Introduction: Bone turnover is thought to be subject to circadian variation, and the efficacy of osteoporosis treatments may be optimized by regulating the time of dosing. This study assessed whether evening administration of the cathepsin K inhibitor, ONO-5334, had a differential effect on the bone turnover marker, C-terminal telopeptide of type I collagen (CTX-I), compared with morning administration.

Methods: This was a single-center, single blind crossover study. Fourteen healthy postmenopausal women were assigned to receive ONO-5334 150 mg once daily for 5 days in each period; they were randomized to receive either evening doses in the first period and morning doses in the second or vice versa. Serum and urinary levels of CTX-I were measured throughout the study.

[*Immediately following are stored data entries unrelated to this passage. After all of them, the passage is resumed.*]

-- ==== Sys2Proof/Machine/Init.lean ====
section
/-! DEFINITION. The initialization sequence (43_init.md R190 to R193). READY is cleared at its
acceptance and set at its completion by the shared operations of Machine/Ops.lean (R31). -/

namespace Sys2Proof.Machine

/-- Steps 1 to 10 of initialize, before the fill (R190). -/
def expandInitBefore (c : Cfg) : List Event :=
  expandHardReset ++ expandSoftReset ++ expandSetSleep false ++ expandSetColorMode c.initColorMode ++
    [.wait tInitColMod] ++ expandSetMemoryAccessMode c.orientTable c.initOrientation c.initBgr ++
    expandSetInversion true ++ [.wait tInitInvOn] ++ txn (some opNormalDisplayOn) none ++ [.wait tInitNorOn]

/-- Steps 12 and 13, after the fill (R190). -/
def expandInitAfter : List Event := txn (some opDisplayOn) none ++ [.wait tInitDispOn]

/-- initialize (R190). -/
def expandInitialize (c : Cfg) : List Event :=
  expandInitBefore c ++ expandFill c 0 0 c.width c.height c.initFillColor ++ expandInitAfter

def programInitialize (c : Cfg) : List Micro :=
  emitAll (expandInitBefore c) ++ programFill c 0 0 c.width c.height c.initFillColor ++ emitAll expandInitAfter

def execInitializePanel (s : State) : Result := accept (.row .initializePanel) none (programInitialize s.cfg) s

end Sys2Proof.Machine
end

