/-! ## begin (R28, R31) -/

@[simp] theorem begin_cfg (op : Op) (s : State) : (begin op s).cfg = s.cfg := rfl
@[simp] theorem begin_pinCs (op : Op) (s : State) : (begin op s).pinCs = s.pinCs := rfl
@[simp] theorem begin_pinDc (op : Op) (s : State) : (begin op s).pinDc = s.pinDc := rfl
@[simp] theorem begin_pinRst (op : Op) (s : State) : (begin op s).pinRst = s.pinRst := rfl
@[simp] theorem begin_latches (op : Op) (s : State) : (begin op s).latches = s.latches := rfl
@[simp] theorem begin_seq (op : Op) (s : State) : (begin op s).seq = .run op 0 := rfl
@[simp] theorem begin_aw (op : Op) (s : State) : (begin op s).aw = s.aw := rfl
@[simp] theorem begin_awValid (op : Op) (s : State) : (begin op s).awValid = false := rfl
@[simp] theorem begin_work (op : Op) (s : State) : (begin op s).work = s.work := rfl
@[simp] theorem begin_timer (op : Op) (s : State) : (begin op s).timer = 0 := rfl
@[simp] theorem begin_busy (op : Op) (s : State) : (begin op s).busy = true := rfl
@[simp] theorem begin_ready (op : Op) (s : State) : (begin op s).ready = readyAtAcceptance op s.ready := rfl
@[simp] theorem begin_fault (op : Op) (s : State) : (begin op s).fault = s.fault := rfl
@[simp] theorem begin_faultCause (op : Op) (s : State) : (begin op s).faultCause = s.faultCause := rfl
@[simp] theorem begin_faultInfo (op : Op) (s : State) : (begin op s).faultInfo = s.faultInfo := rfl
@[simp] theorem begin_trace (op : Op) (s : State) : (begin op s).trace = s.trace := rfl
@[simp] theorem begin_grain (op : Op) (s : State) : (begin op s).grain = s.grain := rfl
@[simp] theorem begin_resetIn (op : Op) (s : State) : (begin op s).resetIn = s.resetIn := rfl
@[simp] theorem begin_inbox (op : Op) (s : State) : (begin op s).inbox = s.inbox := rfl
@[simp] theorem begin_payload (op : Op) (s : State) : (begin op s).payload = s.payload := rfl
@[simp] theorem begin_transport (op : Op) (s : State) : (begin op s).transport = s.transport := rfl

/-! ## complete (R28, R31) -/

@[simp] theorem complete_cfg (op : Op) (s : State) : (complete op s).cfg = s.cfg := rfl
@[simp] theorem complete_pinCs (op : Op) (s : State) : (complete op s).pinCs = s.pinCs := rfl
@[simp] theorem complete_pinDc (op : Op) (s : State) : (complete op s).pinDc = s.pinDc := rfl
@[simp] theorem complete_pinRst (op : Op) (s : State) : (complete op s).pinRst = s.pinRst := rfl
@[simp] theorem complete_latches (op : Op) (s : State) : (complete op s).latches = s.latches := rfl
@[simp] theorem complete_seq (op : Op) (s : State) : (complete op s).seq = .idle := rfl
@[simp] theorem complete_aw (op : Op) (s : State) : (complete op s).aw = s.aw := rfl
@[simp] theorem complete_awValid (op : Op) (s : State) : (complete op s).awValid = false := rfl
@[simp] theorem complete_work (op : Op) (s : State) : (complete op s).work = s.work := rfl
@[simp] theorem complete_timer (op : Op) (s : State) : (complete op s).timer = s.timer := rfl
@[simp] theorem complete_busy (op : Op) (s : State) : (complete op s).busy = false := rfl
@[simp] theorem complete_ready (op : Op) (s : State) : (complete op s).ready = readyAtCompletion op s.ready := rfl
@[simp] theorem complete_fault (op : Op) (s : State) : (complete op s).fault = s.fault := rfl
@[simp] theorem complete_faultCause (op : Op) (s : State) : (complete op s).faultCause = s.faultCause := rfl
@[simp] theorem complete_faultInfo (op : Op) (s : State) : (complete op s).faultInfo = s.faultInfo := rfl
@[simp] theorem complete_trace (op : Op) (s : State) : (complete op s).trace = s.trace := rfl
@[simp] theorem complete_grain (op : Op) (s : State) : (complete op s).grain = s.grain := rfl
@[simp] theorem complete_resetIn (op : Op) (s : State) : (complete op s).resetIn = s.resetIn := rfl
@[simp] theorem complete_inbox (op : Op) (s : State) : (complete op s).inbox = s.inbox := rfl
@[simp] theorem complete_payload (op : Op) (s : State) : (complete op s).payload = s.payload := rfl
@[simp] theorem complete_transport (op : Op) (s : State) : (complete op s).transport = s.transport := rfl
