-- ==== Sys2Proof/Tests/Slice0.lean ====
section
/-! SUPPORT. Tests of the model: the ill-formed terms the checks refuse, words written out from the
spec's encodings, one step of each instruction against the spec's own vectors
(95_test_vectors.md), and a witness for the hypotheses of every statement. -/

namespace Sys2Proof.Tests

open Sys2Proof Sys2Proof.Machine

/-! ## WellFormed smoke tests -/

theorem test_wf_colorMode : (Instr.wireColorMode 0x80).wellFormed = false := by decide
theorem test_wf_colorMode_bit3 : (Instr.wireColorMode 0x08).wellFormed = false := by decide
theorem test_wf_pseudo_noron : (Instr.sendCommandCmd 0x13).wellFormed = false := by decide
theorem test_wf_pseudo_dispon : (Instr.sendCommandCmd 0x29).wellFormed = false := by decide
theorem test_wf_empty_payload : (Instr.sendCommandCmdData 0x2C 0).wellFormed = false := by decide
theorem test_wf_empty_data : (Instr.sendCommandData 0).wellFormed = false := by decide
theorem test_wf_reserved : (Instr.reserved 0x0F).wellFormed = false := by decide
theorem test_wf_reserved_low : (Instr.reserved 0x00).wellFormed = true := by decide

/-! ## Words written out from the encodings (R81 to R95, R103, R104, V-30.1 to V-30.3) -/

theorem test_dec_software_reset : decodeTableWord 8 0x01 = some .wireSoftwareReset := by decide
theorem test_dec_sleep_in : decodeTableWord 8 0x10 = some .wireSleepIn := by decide
theorem test_dec_sleep_out : decodeTableWord 8 0x11 = some .wireSleepOut := by decide
theorem test_dec_noron : decodeTableWord 8 0x13 = some .wireNormalDisplayOn := by decide
theorem test_dec_invoff : decodeTableWord 8 0x20 = some .wireInversionOff := by decide
theorem test_dec_invon : decodeTableWord 8 0x21 = some .wireInversionOn := by decide
theorem test_dec_dispon : decodeTableWord 8 0x29 = some .wireDisplayOn := by decide
theorem test_dec_ramwr : decodeTableWord 8 0x2C = some .wireMemoryWrite := by decide
theorem test_dec_caset : decodeTableWord 40 0x2A000A000C = some (.wireColumnAddressSet 10 12) := by decide
theorem test_dec_raset : decodeTableWord 40 0x2B0000013F = some (.wireRowAddressSet 0 319) := by decide
theorem test_dec_madctl : decodeTableWord 16 0x36C0 = some (.wireMemoryAccessControl 0xC0) := by decide
theorem test_dec_colmod : decodeTableWord 16 0x3A55 = some (.wireColorMode 0x55) := by decide
theorem test_dec_pixel : decodeTableWord 16 0xF81F = some (.wirePixelUnit 31 0 31) := by decide
theorem test_dec_cmd : decodeTableWord 128 0x0101002C000000000000000000000000 = some (.sendCommandCmd 0x2C) := by
  decide
theorem test_dec_cmd_data :
    decodeTableWord 128 0x0101003A000000000000000000000001 = some (.sendCommandCmdData 0x3A 1) := by decide
theorem test_dec_data :
    decodeTableWord 128 0x0100000000000000000000000000000C = some (.sendCommandData 12) := by decide
theorem test_dec_none : decodeTableWord 128 0x0100002C000000000000000000000000 = some .sendCommandNone := by decide
theorem test_dec_window :
    decodeTableWord 128 0x0200000A0014000C0015000000000000 = some (.setAddressWindow 10 20 12 21) := by decide
theorem test_dec_pixel_request :
    decodeTableWord 128 0x0300008600EF0000000007E000000000 = some (.drawPixel 134 239 0x07E0) := by decide
theorem test_dec_fill :
    decodeTableWord 128 0x0400000000000014000DF80000000000 = some (.fillRectangle 0 0 20 13 0xF800) := by decide
theorem test_dec_fillScreen :
    decodeTableWord 128 0x05000000000000000000123400000000 = some (.fillScreen 0x1234) := by decide
theorem test_dec_blit :
    decodeTableWord 128 0x06000005000600020002000000000008 = some (.blitBuffer 5 6 2 2 8) := by decide
theorem test_dec_hardReset : decodeTableWord 128 0x07000000000000000000000000000000 = some .hardReset := by decide
theorem test_dec_softReset : decodeTableWord 128 0x08000000000000000000000000000000 = some .softReset := by decide
theorem test_dec_setSleep : decodeTableWord 128 0x09FE0000000000000000000000000000 = some (.setSleep false) := by
  decide
theorem test_dec_setInversion :
    decodeTableWord 128 0x0A010000000000000000000000000000 = some (.setInversion true) := by decide
theorem test_dec_setColorMode :
    decodeTableWord 128 0x0B00AAD5000000000000000000000000 = some (.setColorMode 0xD5) := by decide
theorem test_dec_setMemoryAccessMode :
    decodeTableWord 128 0x0C010009000000000000000000000000 = some (.setMemoryAccessMode 9 true) := by decide
theorem test_dec_initialize :
    decodeTableWord 128 0x0D000000000000000000000000000000 = some .initializePanel := by decide
theorem test_dec_drawChar :
    decodeTableWord 128 0x0E00000A000A00480000FFFF00000000 = some (.drawChar 72 10 10 0xFFFF) := by decide
theorem test_dec_drawText :
    decodeTableWord 128 0x0F00000A000A00000000FFFF00000002 = some (.drawText 2 10 10 0xFFFF) := by decide
theorem test_dec_normalDisplayOn :
    decodeTableWord 128 0x01010013000000000000000000000000 = some .normalDisplayOn := by decide
theorem test_dec_displayOn :
    decodeTableWord 128 0x01010029000000000000000000000000 = some .displayOn := by decide
theorem test_dec_reserved :
    decodeTableWord 128 0x10000000000000000000000000000000 = some (.reserved 0x10) := by decide
theorem test_dec_frame_rejected : decode (.frame [(false, 0x28)]) = .error (.notABareCommand 0x28) := by rfl
theorem test_dec_line_level :
    decode (.frame [(true, 0x36), (true, 0x00)]) = .ok (.wirePixelUnit 6 48 0) := by rfl

/-! ## One step of each instruction -/

/-- The reset state with a panel of program P3 and the requests a test presents. -/
def small : State := { State.reset with cfg := { Cfg.scenario with width := 16, height := 20, xOffset := 2, yOffset := 1 } }

/-- The reset state with font F1 of the family-44 vectors. -/
def withF1 : State :=
  { State.reset with
    cfg :=
      { Cfg.scenario with
        font := { charWidth := 6, startCode := 65, glyphHeight := 3, glyphs := [#v[0x81, 0x42, 0x00]] } } }

/-- The trace a result adds to the empty one. -/
def emits (r : Result) (es : List Event) : Bool :=
  match r with
  | .next t => t.trace == done es && t.seq == .idle
  | .fault _ => false
  | .refused _ => false

/-- The result is the FAULTED state with this cause and information and this many trace entries. -/
def faults (r : Result) (cause : BitVec 4) (info : U32) (n : Nat) : Bool :=
  match r with
  | .next t => t.seq == .faulted && t.fault && t.faultCause == cause && t.faultInfo == info && t.trace.length == n
  | .fault _ => false
  | .refused _ => false

/-- A field of the next state. -/
def nextIs (r : Result) (p : State → Bool) : Bool :=
  match r with
  | .next t => p t
  | .fault _ => false
  | .refused _ => false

Results: Both regimens showed similar patterns of reduction in serum and urinary CTX-I; however, CTX-I suppression was more consistently >60% over 24 h following morning administration. Morning administration led to 6% greater suppression of 24-h serum CTX-I area under the effect curve (AUE; 69 vs 63%; P < .05) and 7% greater suppression of urinary CTX-I/creatinine AUE (93 vs 86%; P < .01) than evening administration. Higher plasma ONO-5334 concentrations were observed between 12 and 24 h postdose following morning administration, with mean trough concentrations for the morning and evening regimens at 9.4 and 4.0 ng/mL, respectively. There were no safety findings of concern.

Conclusion: Morning dosing of ONO-5334 is more efficacious at reducing markers of bone turnover in healthy postmenopausal women than evening dosing.

Trial registration: ClinicalTrials.gov: NCT01384188 , registered on June 27, 2011 EudraCT: 2008-006284-37.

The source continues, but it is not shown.